_PROMPT_: Read through the material below and copy each line in which the word "before" occurs.

_DATASET EXCERPTS_:
-- ==== Sys2Proof/Certificates/Slice0/Obligations.lean ====
section
/-! DEFINITION. The statements for the provers: what the decoder, the step and the meanings do, in the words of the spec's rules. -/

namespace Sys2Proof.Claims

open Sys2Proof.Machine

/-- The guard of a slot's instruction; events, micro-operations and the empty bundle have none (R104, R106). -/
def guardOf : Instr → Option Pred
  | .ret g _ | .halt g _ | .rett g _ | .drainCl g _ | .drainDie g _ | .drainDev g _ | .drainSys g _ => some g
  | .nop g _ _ | .b g _ _ | .bi g _ _ | .call g _ _ | .calli g _ _ | .loop g _ _ | .trap g _ _ | .tick g _ _
    | .gacq g _ _ | .grel g _ _ | .ckpt g _ _ | .kwait g _ _ | .trig g _ _ | .arriveCl g _ _ | .arriveDie g _ _
    | .arriveDev g _ _ | .waitCl g _ _ | .waitDie g _ _ | .waitDev g _ _ | .sync g _ _ => some g
  | .movi g _ _ _ | .lhi g _ _ _ | .sxI8 g _ _ _ | .sxI16 g _ _ _ | .sxI32 g _ _ _ | .zxN8 g _ _ _
    | .zxN16 g _ _ _ | .zxN32 g _ _ _ | .clz g _ _ _ | .ctz g _ _ _ | .popc g _ _ _ | .pmov g _ _ _ | .mfs g _ _ _
    | .mts g _ _ _ | .acadd g _ _ _ | .spec g _ _ _ | .sclr g _ _ _ | .gcfg g _ _ _ | .grun g _ _ _
    | .mxload g _ _ _ | .mxcall g _ _ _ | .dclr g _ _ _ | .kpoll g _ _ _ => some g
  | .add g _ _ _ _ | .sub g _ _ _ _ | .addi g _ _ _ _ | .mul g _ _ _ _ | .mulh g _ _ _ _ | .mulhn g _ _ _ _
    | .div g _ _ _ _ | .divn g _ _ _ _ | .rem g _ _ _ _ | .remn g _ _ _ _ | .min g _ _ _ _ | .max g _ _ _ _
    | .minn g _ _ _ _ | .maxn g _ _ _ _ | .and g _ _ _ _ | .or g _ _ _ _ | .xor g _ _ _ _ | .andn g _ _ _ _
    | .shl g _ _ _ _ | .shr g _ _ _ _ | .sra g _ _ _ _ | .shli g _ _ _ _ | .shri g _ _ _ _ | .srai g _ _ _ _
    | .cmpEq g _ _ _ _ | .cmpNe g _ _ _ _ | .cmpLt g _ _ _ _ | .cmpLe g _ _ _ _ | .cmpLtn g _ _ _ _
    | .cmpLen g _ _ _ _ | .cmpiEq g _ _ _ _ | .cmpiNe g _ _ _ _ | .cmpiLt g _ _ _ _ | .cmpiLe g _ _ _ _
    | .cmpiLtn g _ _ _ _ | .cmpiLen g _ _ _ _ | .jt g _ _ _ _ | .pand g _ _ _ _ | .por g _ _ _ _ | .pxor g _ _ _ _
    | .ldI8 g _ _ _ _ | .ldN8 g _ _ _ _ | .ldI16 g _ _ _ _ | .ldN16 g _ _ _ _ | .ldI32 g _ _ _ _
    | .ldN32 g _ _ _ _ | .ld64 g _ _ _ _ | .st8 g _ _ _ _ | .st16 g _ _ _ _ | .st32 g _ _ _ _ | .st64 g _ _ _ _
    | .gld g _ _ _ _ | .gst g _ _ _ _ | .aadd g _ _ _ _ | .amin g _ _ _ _ | .amax g _ _ _ _ | .aswp g _ _ _ _
    | .commit g _ _ _ _ | .sstat g _ _ _ _ | .mxp g _ _ _ _ | .spos g _ _ _ _ | .launch g _ _ _ _ => some g
  | .sel g _ _ _ _ _ | .tld g _ _ _ _ _ | .tst g _ _ _ _ _ | .acas g _ _ _ _ _ | .gset g _ _ _ _ _
    | .dset g _ _ _ _ _ | .dget g _ _ _ _ _ => some g
  | .rst g _ _ _ _ _ _ | .sloadPl g _ _ _ _ _ _ => some g
  | .sload g _ _ _ _ _ _ _ | .sstore g _ _ _ _ _ _ _ | .scopy g _ _ _ _ _ _ _ => some g
  | .sgather g _ _ _ _ _ _ _ _ _ | .sscatter g _ _ _ _ _ _ _ _ _ => some g
  | .sreduce g _ _ _ _ _ _ _ _ _ _ _ _ => some g
  | _ => none

/-- The instruction answers a next state whose only change is one result in flight (R110): with latency `n` for `d`, and with a
value of which `P` holds. A result for x0, p0 or p1 is discarded (see `ResultsLand`). -/
def gives (i : Instr) (s : State) (d : Dest) (n : Nat) (q : Bool) (P : Word → Prop) : Prop :=
  ∃ v, P v ∧ exec i s = .next (s.setMe (s.me.enter d v n q))

/-- `n` bundles of a context begun one after another, none of which issues a result: what step 1 of each lands (R110). -/
def arrivals : Nat → Block → Block
  | 0, b => b
  | n + 1, b => arrivals n b.arrive'

/-- Only one context differs. -/
def onlyCtx (c : CtxId) (s t : State) : Prop := t = s.setCtx c (t.ctx c)

/-- Only one core differs. -/
def onlyCore (n : CoreId) (s t : State) : Prop := t = s.setCore n (t.core n)

/-- The context's registers and flags are those before: x, p, d, k, staged parameters, FLAGS and the special registers that
`mts` writes. -/
def sameRegisters (x y : Ctx) : Prop :=
  y.x = x.x ∧ y.p = x.p ∧ y.d = x.d ∧ y.k = x.k ∧ y.mp = x.mp ∧ y.flags = x.flags ∧ y.tvec = x.tvec ∧ y.epc = x.epc ∧
    y.btarg = x.btarg ∧ y.cause = x.cause ∧ y.faddr = x.faddr

/-- Beside the context whose bundle issues, its core's translation caches alone may differ among the cores. -/
def onlyCaches (s t : State) : Prop :=
  { t.myCore with ctxs := s.myCore.ctxs, ranges := s.myCore.ranges, pages := s.myCore.pages } = s.myCore ∧
    (∀ c, c ≠ s.cur → t.ctx c = s.ctx c) ∧ ∀ n, n ≠ s.cur.core → t.core n = s.core n

/-- The bytes of CP data memory of a core are those before, but for `n` bytes from `p`. -/
def sameCpBytes (a b : Core) (p n : Nat) : Prop :=
  ∀ o, o < p ∨ p + n ≤ o → Memory.get b.cp o = Memory.get a.cp o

_RESPONSE BELOW_:
/-- The context's registers and flags are those before: x, p, d, k, staged parameters, FLAGS and the special registers that
/-- The bytes of CP data memory of a core are those before, but for `n` bytes from `p`. -/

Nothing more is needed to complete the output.